Woven Threads of Friendship

Several of us were enjoying an intimate ladies’ luncheon. Conversation turned to when and under what circumstances each of us had come to our small town or if we had always lived here. From there we began chatting about various people in our church and community who had made lasting impressions on us. We sipped coffee and waxed enthusiastic about the Mott sisters, Mr. and Mrs. Harris Jefferson, Mr. Ben Mauldin, Dr. Singleton, Bonnie Manry, Mr. Cuy Broome, Norman and Minnie Pipkin, Madge Clark, the Askews and many more.

I listened to the stories about this one and that one learning new things about people I’d known for years. It was fascinating to hear the many different ways members of this one little group had been affected by so many mutual friends. Phrases like “Oh, you knew her?” and “Did you know he…?” or “Remember when…?” were tossed around with a mix of merriment and sadness.

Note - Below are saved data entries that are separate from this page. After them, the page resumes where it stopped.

/-! ## Failed slots (R370, R371) -/

/-- The partitions that a slot holds (R371): of those that this module holds the manifest says so; of the others nothing here says it, and it
is free (log entry 80). -/
def State.partsWith (s : State) (f : Nat) : List Nat :=
  (List.range 16).filter (fun n => if s.partState n ≠ 0 then s.holdsLayers n f else n ≠ 0 && Config.slotHolds f n)

/-- A module of the partition is failed over (R279): its swap aborts. -/
def State.swapOver (s : State) (n : Nat) : State :=
  match (s.prt n).wgt.swap with
  | some sw => if sw.coord then s.swapAbort n (Config.abortStatus 2) else s
  | none => s

/-- The master declares slot f failed (R370, R371): it logs the failure and holds every partition that f holds; the redirect to the
group's standby module is installed in the stop window. -/
def State.failSlot (s : State) (f cause : Nat) : State :=
  if s.cad.failedSlots.contains f then s
  else
    let t := s.standbyFor f
    let s := { s with cad := { s.cad with failedSlots := f :: s.cad.failedSlots } }.logEv srcCtl 0x1202 0xFF (detail 0x1202 [f, cause])
    let s := (s.each (s.partsWith f) (fun s n => (s.swapOver n).beginHold n 2 f (t.getD 0xFFFF))).mbxPeerLost f
    match t with
    | some d => s.addRedirect (s.win + 2) f d
    | none => s.relaysLost f

/-- This module acts as a master of its domain now. -/
def State.actsAsMaster (s : State) : Bool := s.cad.masterNow && s.locked

/-- FAILED (R370): a module reports itself failed. -/
def execFailed (slot : SlotN) (cause : BitVec 16) (_beat : BitVec 64) (s : State) : Host.Outcome State Fault Refusal :=
  if s.actsAsMaster then .next (s.failSlot slot cause.toNat) else .next s

/-- SILENT_SLOT (R370): no class-4 flit for 16 mark intervals. -/
def execSilentSlot (slot : SlotN) (s : State) : Host.Outcome State Fault Refusal :=
  if s.actsAsMaster && s.cad.running && s.others.contains slot.val && !s.cad.leftOut.contains slot.val &&
      !s.cad.vacated.contains slot.val then
    .next (s.failSlot slot (Config.failCause 12).toNat)
  else .next s

/-- DOMAIN_JOIN_TIMEOUT (R247): the slot is left out. -/
def execDomainJoinTimeout (slot : SlotN) (s : State) : Host.Outcome State Fault Refusal :=
  if !s.actsAsMaster || s.cad.running || s.cad.joined.contains slot.val || !s.others.contains slot.val then .next s
  else .next ({ s with cad := { s.cad with leftOut := (slot.val :: s.cad.leftOut).eraseDups } }.checkRun)

/-- CADENCE_LATE (R365, R366, R368): a LATE at the master announces an extension or raises the one announced; after the fourth hold
window of an episode the slot has failed. -/
def execCadenceLate (slot : SlotN) (window : BitVec 64) (lag : Word) (_supply : Bool) (s : State) : Host.Outcome State Fault Refusal :=
  .next (
    if !s.actsAsMaster then s
    else
      let l := lag.toNat
      let e := s.extCount l
      match s.cad.ext with
      | some x =>
        if x.x ≤ s.win || window.toNat ≥ x.x || l ≤ x.lag then s
        else { s with cad := { s.cad with ext := some ⟨x.x, e, l⟩ } }
      | none =>
        if 4 ≤ s.cad.episode then
          (s.logEv srcCtl 0x1102 0xFF (detail 0x1102 [window.toNat])).failSlot slot (Config.failCause 11).toNat
        else { s with cad := { s.cad with ext := some ⟨s.extWindow, e, l⟩ } })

Several mentioned the one who had invited them to First Baptist Cairo, others recalled a Sunday school teacher who had meant so much to them raising responses like “Oh, yes, I was in her class one year.” We talked about those who had faithfully cared for our babies in the nursery and others who had been there as a strong shoulder when disappointments and sorrows hit. We remembered fondly folks who kept things going like Raymond Hurst who claimed the ministry of keeping the First Baptist chimes playing, and “Miss Wessie,” librarian at Roddenbery Memorial Library who might call individuals to alert their attention to some book she knew they needed to read. “I’ll have it ready for you at the front desk,” she’d say positively. We laughed at many a funny tale including some interesting matchmaking endeavors, some that failed and some that were a great success.

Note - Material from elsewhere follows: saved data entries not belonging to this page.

-- ==== Sys2Proof/Machine/Resets.lean ====
section
/-! DEFINITION. Power-on, module reset, supply-reset recovery, warm reset and tile reset (R415 to R421, R427, R428), and the pins and
contacts that start them (R401, R429, R466). -/

namespace Sys2Proof.Machine

/-! ## What a start takes from its records (R3, R4, R240, R362, R385) -/

/-- The reserve tiles of a half (R362). -/
def State.recordReserve (s : State) (h : Nat) : Nat := if h = 0 then (s.firn.cfg.reserve + 1) / 2 else s.firn.cfg.reserve / 2

/-- The tile map's entry of logical tile k from the configuration record: the good tiles of a half in ascending order, less its
reserve tiles (R362). -/
def State.recordMap (s : State) (k : Nat) : Nat :=
  let h := k / 48
  let good := ((List.range 48).map (fun i => 48 * h + i)).filter (fun t => !s.firn.cfg.bad.contains t)
  match (good.take (good.length - s.recordReserve h))[k % 48]? with
  | some t => 128 + t
  | none => 0

/-- The spare assignments come from the repair map of the configuration record (R67, R153, R204): spare bit-columns with the counts of
free ones, spares of the DE, the VU and the reduction adders, and spare wires. -/
def State.loadRepair (s : State) : State :=
  let whole : List RegKind := [.arrSpareMap, .deSpare, .vuSpareMap]
  let map := (s.firn.cfg.repair.filterMap (fun e => (Reg.ofAddr e.1).map (fun r => (r, e.2)))).filter (fun e =>
    e.1.kind = .netRstat || whole.contains e.1.kind)
  let s := { s with regs := s.regs.filter (fun e => match Reg.ofAddr e.1 with | some r => !whole.contains r.kind | none => true) }
  let s := s.each (s.regs.filterMap (fun e => Reg.ofAddr e.1)) (fun s r =>
    s.when (r.kind = .arrStatus) (fun s => s.setF (F.arrStatusSparesFree r.i r.j) 64))
  let s := s.each map (fun s e => s.setR e.1 (if whole.contains e.1.kind then e.2 else withBits (s.getR e.1) 6 0 (bitsOf e.2 6 0)))
  let cols := map.filter (fun e => decide (e.1.kind = RegKind.arrSpareMap) && e.2.getLsbD 31)
  let s := s.each ((cols.map (fun e => (e.1.i, e.1.j))).eraseDups) (fun s x =>
    s.setF (F.arrStatusSparesFree x.1 x.2) (64 - (cols.filter (fun e => e.1.i = x.1 && e.1.j = x.2)).length))
  let used := fun (k : Nat) => Sparse.get (fun _ => 0) s.firn.cfg.wires k
  let s := s.each (s.firn.cfg.wires) (fun s e => s.modRouter (e.1 / 128) (fun x => { x with
    wires := Sparse.set (fun _ => 8) x.wires (e.1 % 128) (8 - e.2) }))
  s.each (List.range 6) (fun s r => s.setF (F.netSeamSparesFree r) (16 - used (128 * (42 + r) + 2) - used (128 * (48 + r) + 4)))

/-- The module takes its tile map, reserve, slot, roles and ports from the configuration record and the topology table. -/
def State.loadRecord (s : State) : State :=
  let s := s.loadRepair.each (List.range 96) (fun s t => s.setFlag (F.tileIdPresent t) (!s.firn.cfg.bad.contains t))
  let s := s.each (List.range 96) (fun s k => s.setR (R.glbTmapCur k) (BitVec.ofNat 32 (s.recordMap k)))
  let s := ((s.setF F.glbReserveWest (s.recordReserve 0)).setF F.glbReserveEast (s.recordReserve 1)).setF F.pwrSlotSlot s.firn.slotPins
  let s := s.useTopo (s.firn.topoNext.getD s.firn.topo)
  { s with firn := { s.firn with topoNext := none, topoCollect := [], fwCollect := [] } }.lockDomains

/-- Domains that are not LOCKED turn on, and the others go off; the PCIe endpoint is on for a bridge alone (R15, R385). -/
def State.domainsOn (s : State) : State :=
  s.each (List.range 72) (fun s k =>
    if !s.flag (F.pwrDomLocked k) && (k ≠ 71 || s.me.bridge) then s.domainForce k 2 else s.domainForce k 0)

/-- The arrays of the present tiles. -/
def State.allArrays (s : State) : List (Nat × Nat) :=
  ((List.range 96).filter (fun t => !s.absent t)).flatMap (fun t => (List.range 128).map (fun a => (t, a)))

/-- The arrays start again (R61, R63, R287): their cells are kept or lost, their reference columns are written, and their coefficients and
queues are lost; `unver` is what UNVERIFIED becomes, which M and S set (Table 2.9). The initialiser writes the
reference columns themselves; a live spare that stands in for one keeps its cells, and holds zeros when the cells are lost (DESIGN
CHOICE, log entry 84: R63 says nothing of such a spare). -/
def State.arraysRestart (s : State) (lost : Bool) (unver : Option Bool) : State :=
  s.each s.allArrays (fun s x =>
    (s.modArr x.1 x.2 (fun y => {
      rows := if lost then [] else Sparse.mapAll rowDefault y.rows (fun i r => { r with refs := (rowDefault i).refs })
      scale := if lost then [] else y.scale
      wsum := if lost then [] else y.wsum
      held := if lost then none else y.held
      liveSeq := y.liveSeq })).when unver.isSome (·.setFlag (F.arrStatusUnverified x.1 x.2) (unver.getD false)))

/-- The weights of a partition that a reset leaves in HBM4 (R421, R427). -/
def WgtSt.survivor (w : WgtSt) : WgtSt :=
  { epoch := w.epoch, resident := w.resident, mirrorRes := w.mirrorRes, resShards := w.resShards, stream := w.stream,
    slotB := w.slotB }

/-- The descriptors that the housekeeping island keeps over a reset (R421). -/
def State.descsToKeep (s : State) : List (Nat × Bytes) :=
  let now := ((List.range 16).filter (fun n => n ≠ 0 && s.partState n ≠ 0)).map (fun n => (n, (s.prt n).desc))
  now ++ s.pwr.keptDescs.filter (fun e => !now.any (fun x => x.1 = e.1))

/-- The control cores boot, the domains turn on, and the module comes up towards its domain (R417 steps 3 to 5, R428). An erase that
was cut short is completed first (R449); while debug is open the module joins no domain (R450). -/
def State.comeUp (s : State) (lost : Bool) (unver : Option Bool) : State :=
  let s := s.when s.firn.erasePending State.firnErase
  let s := ((s.loadRecord.domainsOn).arraysRestart lost unver).fillBuckets 0
  let s := ((s.secShow.newDbgNonce).newSessNonce).indicate 2 (bit (s.flag F.secDbgOpen)) false
  let s := s.deriveKeys.secureBoot
  let s := s.when (s.me.bridge && s.domOn 71) State.bridgeOn
  if !s.pwr.booted then s else if s.flag F.secDbgOpen && s.topoOk then s.trainPorts else s.bringUp

/-- What leaves the module with every module-wide reset: engines, routers, ports, waiting messages, the bridge and the domain. Mirror
records of other modules stay. -/
def State.unitsLost (s : State) : State :=
  { s with
    tiles := [], routers := [], rime := [], syncWaits := [], ports := [], seamBytes := [], bridge := {}, thm := {}, hk := {}
    cad := { mirrors := s.cad.mirrors }
    sec := { s.sec with tenantKeys := [], manKeys := [], keyMsgs := [], resp := [], answers := [], refused := [], erasing := none, activating := 0,
                        handover := false } }

/-- The power state of a module that starts again. -/
def PwrSt.restart (p : PwrSt) : PwrSt :=
  { inputGood := true, railsOn := true, hotSwap := true, presA := true, presB := true, island := true, cores := true, holdUp := true,
    resetPin := p.resetPin, supplyTimes := p.supplyTimes, keptDescs := p.keptDescs }

/-! ## Power-on (R428) -/

/-- The first power-on creates the image salt (R435). -/
def State.saltOn (s : State) : State :=
  if s.firn.imageSalt.isSome then s
  else { s with firn := { s.firn with imageSalt := some (BitVec.ofNat 256 (Config.freeNat s.free)) }, free := s.free + 1 }

/-- Power-on: every field with letter O returns to its reset value; arrays, stores and HBM4 hold zeros; debug closes (R450). -/
def State.powerOn (s : State) : State :=
  let wasOpen := s.flag F.secDbgOpen
  let s := s.unitsLost.clearBy .o (fun _ => true)
  let s := { s with
    ctr := [], arrays := [], parts := [], log := {}, hbm := [], hbmBad := []
    cad := {}
    sec := { fuses := s.sec.fuses }
    pwr := { s.pwr.restart with supplyTimes := [], keptDescs := [] } }
  let s := ((s.setF F.glbRstLast 1).loadSettings installedRegs).when wasOpen (fun s => s.logSec 0x160C 1)
  s.saltOn.comeUp true (some false)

After everyone had gone home, I thought about what a huge difference any one person can make in another’s life without even realizing it. What a witness Mr. Pipkin was in simply coming to church when he could no longer hear. When we opened a bank account, what if the clerk, Mrs. Jefferson, had not warmly invited us to her church?

Is it possible we, too, might make a difference in someone’s life as our friendships weave together like a colorful afghan in progress?